With pressure on Egypt’s foreign reserves mounting, officials have been making increasingly direct statements about the need to allow the Egyptian pound to depreciate.

On Monday, the Central Bank announced that Egypt’s foreign reserves declined again in August, slipping by almost US$44 million to close the month at $18.096 billion.

Speaking at the Euromoney conference Monday, Investment Minister Ashraf Salman suggested that a devaluation was becoming inevitable. 

“Is it better to deplete the reserves or depreciate?” Salman said. “The answer … in this global crisis is to take care and to increase your foreign reserves. Depreciation here is not a choice.”

The Central Bank allowed the pound to depreciate slightly in late January and early July, but has otherwise kept the official exchange rate tightly pegged to the US dollar, even as the dollar’s value has soared compared to other global currencies.

Keeping the pound’s official exchange rate above its true market value puts both direct and indirect pressure on reserves. Through its official currency auctions, the Central Bank sells off a portion of its dollar stocks to meet local needs. When investors and traders feel the pound is overvalued — making goods and services more expensive in dollar terms — they shy away from doing business in Egypt, further slowing the flow of foreign currency into the country.

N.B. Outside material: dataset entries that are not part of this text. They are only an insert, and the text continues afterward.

-- ==== Sys2Proof/Laws/Operands.lean ====
section
/-! SUPPORT. What the operand, address and fetch operations can give. -/

namespace Sys2Proof.Machine

open Sys2Proof Host

/-- The helper's formula is the rotation of bit strings, for a count of any size. -/
theorem rol_eq_rotateLeft {w : Nat} (x : BitVec w) (c : Nat) : rol x c = x.rotateLeft c := by
  apply BitVec.eq_of_toNat_eq
  rw [BitVec.toNat_rotateLeft, rol, BitVec.toNat_ofNat, Nat.or_mod_two_pow]
  congr 1
  exact Nat.mod_eq_of_lt (lt_of_le_of_lt (Nat.shiftRight_le _ _) x.isLt)

/-- Bit `i` of element `j` of a vector. -/
theorem lane_getLsbD (w : Nat) (v : Vec) (j i : Nat) :
    (lane w v j).getLsbD i = (decide (i < w) && v.getLsbD (j * w + i)) := by
  simp [lane, BitVec.getLsbD_extractLsb']

@[simp] theorem readRM_reg (s : State) (p : Prefixes) (len : Nat) (e : ElemSize) (vl : VL) (m : Masking) (r : VReg) :
    s.readRM p len e vl m (.reg r) = .next (s.readZmm r) := rfl

/-- The bytes fetched are the bytes of memory, each of them fetchable. -/
theorem getElem?_fetchFrom {s : State} {n a k : Nat} {b : Byte} (h : (s.fetchFrom a n)[k]? = some b) :
    b = s.mem.read (a + k) ∧ s.fetchable (a + k) = true ∧ k < n := by
  induction n generalizing a k with
  | zero => simp [State.fetchFrom] at h
  | succ n ih =>
    unfold State.fetchFrom at h
    split at h
    · next hf =>
      cases k with
      | zero => simp at h; exact ⟨h.symm, hf, by omega⟩
      | succ k =>
        obtain ⟨h1, h2, h3⟩ := ih (by simpa using h)
        rw [show a + (k + 1) = a + 1 + k by omega]
        exact ⟨h1, h2, by omega⟩
    · simp at h

/-- A byte that can be fetched is inside the address space. -/
theorem lt_of_fetchable {s : State} {a : Nat} (h : s.fetchable a = true) : a < 2 ^ s.addressWidth := by
  simp only [State.fetchable, Bool.and_eq_true, decide_eq_true_eq] at h
  exact h.1.1

/-- The effective address is below the address size's bound. -/
theorem effectiveAddress_lt (s : State) (p : Prefixes) (len n : Nat) (a : Addr) :
    (s.effectiveAddress p len n a).toNat < 2 ^ s.addressSize p := by
  unfold State.effectiveAddress
  rw [BitVec.toNat_ofNat]
  exact lt_of_le_of_lt (Nat.mod_le _ _) (Nat.mod_lt _ (by positivity))

/-- A linear address is inside the address space. -/
theorem linearAddress_lt (s : State) (p : Prefixes) (len n : Nat) (a : Addr) :
    s.linearAddress p len n a < 2 ^ s.addressWidth := Nat.mod_lt _ (by positivity)

/-- The next pc is inside the address space. -/
theorem nextPc_toNat (s : State) (len : Nat) : (s.nextPc len).toNat = (s.pc.toNat + len) % 2 ^ s.addressWidth := by
  unfold State.nextPc
  rw [BitVec.toNat_ofNat]
  apply Nat.mod_eq_of_lt
  refine lt_of_lt_of_le (Nat.mod_lt _ (by positivity)) (Nat.pow_le_pow_right (by norm_num) ?_)
  unfold State.addressWidth
  split <;> omega

end Sys2Proof.Machine
end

“Even though the currency against the dollar has been steady, in terms of real effective exchange rate it has appreciated, leading to some lost competitiveness,” explained Emirates NBD Chief Economist Tim Fox in a presentation at Euromoney. “It has got to be remembered that with exchange rates, not only the dollar matters, and there has been an appreciation of the Egyptian pound against the Euro.”

Finance Minister Hany Kadry Dimian sidestepped direct questions about the exchange rate, saying such policy was left to the governor of the Central Bank.

Dimian did confirm that Egypt plans to borrow foreign currency via global debt markets sometime this financial year.

“We are indeed going back to international capital markets,” he said. “It’s a bit early to say the amount now, but we have plans to go back to the markets during the course of 2015/16.”